The potential neurotoxicity of K6Aß1-30-NH₂ (1 to 100 µmol/L) was evaluated at 2 and 6 days in a human neuroblastoma cell line (SK-N-SH) using the standard MTT assay as described by the manufacturer (Roche Molecular Biochemicals, Indianapolis, IN). Aß1-30-NH₂, Aß1-40, and Aß1-42 were used as control peptides. Briefly, cells were plated at 10,000 cells/100 µl culture medium per well in flat-bottom, 96-well microtiter plates. The cells were allowed to attach to the plate overnight in an incubator (37°C, 5.0% CO₂), and then 10 µl of freshly prepared peptide solution (in nanopure H₂O) was added. Aß1-42 was only partially soluble at 100 µmol/L and was, therefore, added as a suspension at that concentration. Subsequent steps were as described in the assay protocol.

Animals

The vaccination was performed in the Tg2576 APP mouse model developed by Karen Hsiao and colleagues.²⁷ These mice develop Aß plaques as early as at 11 to 13 months of age. We chose this model over the double Tg APP/PS1 model,²⁸ because the age of onset and progression of Aß deposition in the single Tg APP mice more closely resembles that of AD. Age-matched vehicle-treated Tg mice and non-Tg littermates receiving K6Aß1-30-NH₂ were used as controls, and the animals received their first injection at 11 to 13 months, at which time few plaques should already be present. Four mice were in each group. The animals were maintained on a 12-hour light-dark cycle, and had access to food and water ad libitum. The animal care was in accordance with institutional guidelines.

Vaccine Administration

K6Aß1-30-NH₂ was supplied as trifluoroacetic acid salt.
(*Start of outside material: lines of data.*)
/-! Floating point (R145). -/
def fadd : Shape := { dst := .v, a := .v, b := .v, immB := true, mask := 0x0F, lat := .fixed 4, cls := .f }
def fmac : Shape := { fadd with c := .v, mask := 0x1F }
def fmin : Shape := { fadd with mask := 1 }
def dadd : Shape := { dst := .pair, a := .pair, b := .pair, immB := true, mask := 0x0F, lat := .fixed 8, cls := .f }
def dmac : Shape := { dadd with c := .pair, mask := 0x1F }
def dmin : Shape := { dadd with mask := 1 }
def fcmp (f : Fields) (r : Role) (packed : Bool) (l : Nat) : Shape :=
  { dst := if packed then .evenPred else .pred, a := r, b := r, c := if f.modBits 3 2 = 0 then .no else .pred, immB := true, mask := 0x3F,
    badOpcode := decide (f.modBits 3 2 = 3) || (f.mod 5 && decide (f.modBits 0 3 ≥ 6)),
    predsOut := if packed then [predOf f.dst + 1] else [], lat := .fixed l }
def fcls (f : Fields) (r : Role) (l : Nat) : Shape :=
  { dst := .v, a := r, badOperand := f.immBits 9 23 ≠ 0, lat := .fixed l }
def frnd : Shape := { dst := .v, a := .v, mask := 3, lat := .fixed 4 }
def frnd64 : Shape := { dst := .pair, a := .pair, mask := 3, lat := .fixed 8 }
def special : Shape := { dst := .v, a := .v, lat := .fixed 12 }
def sqrt : Shape := { special with mask := 3 }
def special64 : Shape := { dst := .pair, a := .pair, lat := .fixed 24 }
def special64m : Shape := { special64 with mask := 3 }

/-- The stack depth after one token of an `XPR` program, if legal (R155, R156): the pops it needs and the entries it pushes. -/
def xprToken (t depth : Nat) : Option Nat :=
  let d (need push : Nat) : Option Nat := if depth < need then none else if depth - need + push > 4 then none else some (depth - need + push)
  match t with
  | 1 | 2 | 3 | 4 | 15 => d 0 1
  | 5 => d 1 2
  | 6 => d 2 2
  | 7 | 8 | 9 | 10 | 11 => d 2 1
  | 12 | 13 => d 1 1
  | _ => d 3 1

/-- Legality of the tokens of an `XPR` program from a depth (R156). -/
def xprLegal : List Nat → Nat → Bool
  | [], depth => decide (depth = 1)
  | 0 :: rest, depth => decide (depth = 1) && rest.all (fun t => t = 0)
  | t :: rest, depth => match xprToken t depth with | none => false | some d => xprLegal rest d

/-- The eight tokens of an immediate (R155). -/
def xprTokens (imm : Word) : List Nat := (List.range 8).map (fun i => bitsOf imm.toNat (4 * i) 4)

def xpr (f : Fields) : Shape :=
  { dst := .v, a := .v, b := .v, c := .v, mask := 3, badOperand := !xprLegal (xprTokens f.imm) 0,
    readsDst := true, lat := .variable }

/-! Lanes and Palette (R167). -/
def part (f : Fields) : Shape := { a := .v, badOperand := decide (f.imm ≠ 0xFFFFFFFF), poison := .none, members := true }
def xln (f : Fields) : Shape :=
  { dst := .v, a := .v, b := .v, mask := 0x3F, predsOut := if f.mod 0 then [f.modBits 1 4] else [], lat := .variable,
    poison := .none, members := true }
def vote (f : Fields) : Shape :=
  { dst := if f.modBits 0 2 = 3 then .v else .pred, a := .pred, mask := 7, lat := .variable, poison := .none, members := true }
def lred : Shape := { dst := .v, a := .v, mask := 7, lat := .variable, poison := .none, members := true }
def lredF (f : Fields) : Shape := { lred with mask := 0x0F, badOpcode := decide (f.modBits 2 2 = 3) }
def lscan : Shape := { lred with mask := 0x0F }
def lscanF (f : Fields) : Shape := { lred with mask := 0x1F, badOpcode := decide (f.modBits 2 2 = 3) }
def perm (f : Fields) : Shape :=
  { dst := .v, a := .run (f.modBits 0 2 + 1), b := .v, mask := 3, lat := .variable, poison := .none, members := true }
def pld : Shape := { a := .v, b := .v }

/-! Memory (R201). -/
/-- The address operand of a space: 0 `.G`, 1 `.S`, 2 `.C`. -/
def addrRole (space : Nat) : Role := if space = 0 then .pair else .v
/-- The data operand of a width code. -/
def dataRole (w : Nat) : Role := if w = 3 then .pair else .v
/-- Registers of a `.Q` width code. -/
def quadRegs (w : Nat) : Nat := 4 * 2 ^ w
def badHint (space : Nat) (f : Fields) : Bool := decide (space ≠ 0 ∧ f.modBits 3 2 ≠ 0)
def ld (space : Nat) (f : Fields) : Shape :=
  { dst := dataRole (f.modBits 0 2), a := addrRole space, srA := false, mask := 0x1F,
    badOpcode := (f.mod 2 && decide (f.modBits 0 2 ≥ 2)) || badHint space f, lat := .variable, poison := .sourceA }
def ldQ (space : Nat) (f : Fields) : Shape :=
  { dst := .run (quadRegs (f.modBits 0 2)), a := addrRole space, srA := false, mask := 0x1B,
    badOpcode := decide (f.modBits 0 2 = 3) || badHint space f, lat := .variable, poison := .sourceA }
def st (space : Nat) (f : Fields) : Shape :=
  { a := addrRole space, b := dataRole (f.modBits 0 2), srA := false, mask := 0x1B, badOpcode := badHint space f, poison := .sourceA }
def stQ (space : Nat) (f : Fields) : Shape :=
  { a := addrRole space, b := .run (quadRegs (f.modBits 0 2)), srA := false, mask := 0x1B,
    badOpcode := decide (f.modBits 0 2 = 3) || badHint space f, poison := .sourceA }
def prf (f : Fields) : Shape := { a := .pair, srA := false, mask := 0x18, badOpcode := decide (f.modBits 3 2 = 3), poison := .none }
def cctl (rdc : Bool) : Shape := { a := .pair, b := .v, srA := false, mask := if rdc then 1 else 0, poison := .none }
def cctlPri : Shape := { a := .pair, b := .v, srA := false, mask := 0x0C, poison := .none }
def aqry (f : Fields) : Shape := { dst := .v, a := addrRole (f.modBits 0 1), srA := false, mask := 1, lat := .variable, poison := .none }
def aqryH : Shape := { dst := .pair, a := .pair, srA := false, lat := .variable, poison := .none }

/-! Ordering and atomics (R233). -/
def phase (f : Fields) : Shape := { mask := 7, badOpcode := decide (f.modBits 0 3 = 7) || f.guardOn }
def fence (f : Fields) : Shape := { badOpcode := f.guardOn }
def ord (f : Fields) : Shape := { mask := 0x1F, badOpcode := decide (f.modBits 2 3 = 7) || f.guardOn }
def atom (f : Fields) (dst r : Role) (cas : Bool) : Shape :=
  { dst := dst, a := addrRole (f.modBits 0 2), b := r, c := if cas then r else .no, mask := 3,
    badOpcode := decide (f.modBits 0 2 = 3), lat := if dst = .no then .none else .variable, poison := .sourceA }

/-! Residency and barriers (R274). -/
def binit (f : Fields) : Shape :=
  { a := .v, b := .v, immB := true, mask := 0x0F,
    badOpcode := decide (f.modBits 0 3 = 7) || (f.mod 3 && decide (f.modBits 0 3 ≠ 0)) }
def barv : Shape := { dst := .v, b := .v, immB := true, lat := .variable }
def barvC : Shape := { barv with a := .v }
def bwait : Shape := { dst := .pred, a := .v, b := .v, immB := true, lat := .variable }
def barr : Shape := { dst := .pred, b := .v, immB := true, lat := .variable }
def binv : Shape := { b := .v, immB := true }
def bqry : Shape := { barv with mask := 3 }
def watch (f : Fields) : Shape := { a := addrRole (f.modBits 0 2), mask := 3, badOpcode := decide (f.modBits 0 2 = 3) }
def watchClr : Shape := {}
def waitw (f : Fields) (timed : Bool) : Shape :=
  { dst := .pred, a := addrRole (f.modBits 0 2), b := .v, c := if timed then .pair else .no, mask := 0x1F,
    badOpcode := decide (f.modBits 0 2 = 3) || decide (f.modBits 2 3 = 7), lat := .variable }
def rgrow : Shape := { b := .v, immB := true }
def rgrowTry : Shape := { dst := .pred, b := .v, immB := true, lat := .variable }

/-! Asynchronous copy (R299, R300). -/
/-- An action immediate that breaks R300; `sw` says that a sync word may be named. -/
def badAction (sw : Bool) (imm : Word) : Bool :=
  let k := bitsOf imm.toNat 30 2
  let t := bitsOf imm.toNat 0 24
  decide (bitsOf imm.toNat 24 6 ≠ 0) ||
    (match k with
      | 0 => decide (t ≠ 0)
      | 1 => !sw || decide (t % 16 ≠ 0)
      | 2 => decide (t / 2 ^ 20 ≠ 0)
      | _ => true)
/-- A copy whose `.ST` direction takes no action. -/
def cpyDir (f : Fields) : Shape :=
  { a := .pair, b := .run 4, c := .v, mask := 1, badOperand := if f.mod 0 then decide (f.imm ≠ 0) else badAction true f.imm }
def cpySlot (f : Fields) : Shape := { a := .pair, b := .run 4, c := .v, badOperand := badAction true f.imm }
def cpyCl (f : Fields) : Shape := { a := .v, b := .v, c := .v, mask := 1, badOperand := badAction true f.imm }
def cpyReg (f : Fields) : Shape :=
  { dst := .run (2 ^ f.modBits 0 2), a := .pair, b := .run 4, c := .v, mask := 3, badOperand := decide (f.imm ≠ 0) }
def cpyRing (f : Fields) : Shape := { a := .pair, b := .run 4, c := .v, badOperand := decide (f.imm ≠ 0) }
def cpyB (f : Fields) : Shape := { a := .pair, b := .run 4, c := .v, mask := 0x3F, badOperand := badAction true f.imm }
def gth (f : Fields) (sw : Bool) : Shape := { a := .pair, b := .run 2, c := .v, badOperand := badAction sw f.imm }
def sealBatch (f : Fields) : Shape := { dst := .v, badOpcode := f.guardOn, badOperand := decide (f.imm ≠ 0), lat := .variable }
def waitc (f : Fields) : Shape :=
  { b := .v, immB := true, mask := 7, badOpcode := decide (f.modBits 0 3 ≥ 5) || f.guardOn, poison := .lead }
def swinit : Shape := { a := .v, b := .v, mask := 1 }
def swwait : Shape := { dst := .pred, a := .v, mask := 1, lat := .variable }
def rwait : Shape := { dst := .v, a := .v, lat := .variable }
def rrel : Shape := { a := .v, b := .v }

/-! Matrix (R335). -/
def sclm : Shape := { b := .v, immB := true, poison := .lead }
def sclmTry : Shape := { sclm with dst := .pred, lat := .variable }
def mloop (f : Fields) : Shape :=
  { a := .v, b := .v, c := .v, badOperand := decide (f.immBits 0 16 = 0) || decide (f.immBits 28 4 ≠ 0), poison := .leadA }
def mloopG (f : Fields) : Shape := { mloop f with mask := 7, badOpcode := decide (f.modBits 1 2 = 0) }
def mzero (f : Fields) : Shape :=
  { a := .v
    badOperand := decide (f.immBits 0 8 = 0) || decide (f.immBits 0 8 > 128) || decide (f.immBits 8 24 ≠ 0)
    poison := .lead }
def mlda (f : Fields) : Shape := { dst := .run (2 ^ f.modBits 0 2), a := .v, mask := 3, lat := .variable }
def msta (f : Fields) : Shape := { a := .v, b := .run (2 ^ f.modBits 0 2), mask := 3 }
def cmrg (f : Fields) : Shape := { a := .v, b := .v, mask := 1, badOperand := decide (f.imm ≠ 0), poison := .lead }
def cdrn (f : Fields) : Shape := { a := .v, b := .v, c := .v, mask := 1, badOperand := decide (f.immBits 6 26 ≠ 0), poison := .leadB }
def cdrnI (f : Fields) : Shape := { cdrn f with badOperand := decide (f.imm ≠ 0) }
def czero (f : Fields) : Shape := { a := .v, badOperand := decide (f.imm ≠ 0), poison := .lead }

/-! Tile (R368). -/
def brld : Shape := { dst := .v, a := .pair, lat := .variable, poison := .lead }
def brdrop : Shape := { b := .v, immB := true, poison := .lead }
def tzip (f : Fields) (two : Bool) : Shape :=
  { a := .run 4, b := if two then .run 4 else .no, c := .run 4, mask := 1, badOperand := decide (f.immBits 6 26 ≠ 0) }
def tfold (f : Fields) : Shape := { a := .run 4, c := .run 4, mask := 3, badOperand := decide (f.immBits 6 26 ≠ 0) }
def touter (f : Fields) : Shape :=
  { a := .v, b := .v, badOperand := decide (f.immBits 6 2 ≠ 0) || decide (f.immBits 14 18 ≠ 0), poison := .lead }

/-! System (R404). -/
def trap (f : Fields) : Shape := { badOperand := decide (f.immBits 16 16 ≠ 0) }
def sysc (f : Fields) : Shape := { dst := .v, a := .v, b := .v, badOperand := decide (f.immBits 16 16 ≠ 0), lat := .variable, poison := .lead }
def csrr (f : Fields) : Shape := { dst := .v, badOperand := decide (f.immBits 12 20 ≠ 0), lat := .variable }
def csrw (f : Fields) : Shape := { b := .v, badOperand := decide (f.immBits 12 20 ≠ 0), poison := .lead }
def frd (f : Fields) : Shape := { dst := .v, a := .pair, b := .v, badOperand := decide (f.imm ≠ 0), lat := .variable, poison := .lead }
def fres (f : Fields) : Shape :=
  { dst := .pred, a := .pair, b := if f.mod 1 then .v else .no, mask := 3,
    badOperand := decide (f.imm ≠ 0) || (f.mod 1 && (decide (f.srcB = 0x0F0) || decide (0x100 ≤ f.srcB.toNat ∧ f.srcB.toNat < 0x140))),
    lat := .variable, poison := .lead }
def fkill (f : Fields) : Shape := { dst := .pred, a := .pair, badOperand := decide (f.imm ≠ 0), lat := .variable, poison := .lead }

/-! Collective (R426). -/
def mldr (f : Fields) : Shape :=
  { dst := .v, a := .v, mask := 0x1F, badOperand := decide (f.immBits 8 24 ≠ 0),
    predsOut := if f.mod 0 then [f.modBits 1 4] else [], lat := .variable }
def msto (f : Fields) : Shape :=
  { a := .v, b := .v, mask := 0x3F, badOperand := decide (f.immBits 8 24 ≠ 0),
    predsOut := if f.mod 1 then [f.modBits 2 4] else [], lat := .variable }
def psend (f : Fields) (timed : Bool) : Shape :=
  { a := .pair, b := .pair, c := if timed then .pair else .no, badOperand := decide (f.imm ≠ 0), poison := .lead }
def lcarm (f : Fields) : Shape := { a := .v, b := .v, c := .pair, badOperand := decide (f.imm ≠ 0), poison := .lead }
def lcarmAdd (f : Fields) : Shape := { a := .v, b := .v, badOperand := decide (f.imm ≠ 0), poison := .lead }
def twait (f : Fields) : Shape := { a := .pair, badOperand := decide (f.imm ≠ 0) }
/-- With bit 7 the immediate is the delay; without it the immediate is unused (R33, R426). -/
def twaitRel : Shape := { b := .v, immB := true }
def tread (f : Fields) : Shape := { dst := .pair, badOperand := decide (f.imm ≠ 0), lat := .variable }

/-! Launch (R460). -/
def task (f : Fields) (timed : Bool) : Shape := { a := .pair, c := if timed then .pair else .no, badOperand := decide (f.imm ≠ 0), poison := .lead }
def hints (f : Fields) : Shape := { badOperand := decide (f.imm ≠ 0) }

end Shape

end Sys2Proof.Machine
end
The immunization procedure was performed as previously described by Schenk and colleagues¹³ except that the peptide was not incubated overnight at 37°C before injection. Briefly, the peptide was dissolved in phosphate-buffered saline (PBS) at a concentration of 2 mg/ml and then mixed 1:1 (v/v) with the adjuvant or PBS. Complete Freund’s adjuvant was used for the first injection, incomplete Freund’s adjuvant for the next three injections, and PBS from the fifth injection forward. The mice received a subcutaneous injection of 100 µl of the mixture (ie, 100 µg/100 µl) followed by a second injection 2 weeks later, and then monthly thereafter.

Antibody Titers

Antibody titers were determined by serial dilutions of sera using an enzyme-linked immunosorbent assay (ELISA) as described previously,²⁹ in which Aß or its derivative is coated onto microtiter wells. The titer, defined as the dilution yielding 50% of the maximum signal, was detected by a goat anti-mouse IgG linked to a horseradish peroxidase (Amersham Pharmacia Biotech, Piscataway, NJ), and tetramethyl benzidine (Pierce, Rockford, IL) was the substrate.

Histology

Mice were anesthetized with sodium pentobarbital (150 mg/kg, intraperitoneally), perfused transaortically with phosphate buffer and the brains processed as previously described.⁵ The right hemisphere was immersion-fixed in periodate-lysine-paraformaldehyde, whereas the left hemisphere was snap-frozen for measurements of Aß levels using established ELISA methods.^30,31 Serial coronal sections (40 µm) were cut and five series of sections at 0.2-mm intervals were saved for histological analysis of 1) 6E10-, 2) Congo Red-, 3) interleukin-1ß (IL-1ß-OX42/tomato lectin-, 4) GFAP-, and 5) cresyl violet-stained sections. 6E10 recognizes Aß and stains both pre-amyloid and Aß plaques.³² Congo Red staining was performed to identify amyloid lesions in these animals. GFAP is a component of the glial intermediate filaments that form part of the cytoskeleton and is found predominantly in astrocytes. Microglia seem to be the major source of IL-1 within the central nervous system,³³ and OX-42 recognizes CD11b on microglia, a rat equivalent of the human C3bi receptor.³⁴ Tomato lectin binds to poly-N-acetyl lactosamine residues and has in neural tissue specific affinity for microglial cells.³⁵ Both astrocytes and microglia are associated with Aß deposits. Staining with cresyl violet was performed to determine whether the immunization was causing neuronal shrinkage and/or cell loss in these animals. After sectioning, the series were placed in ethylene glycol cryoprotectant and stored at -20°C until used.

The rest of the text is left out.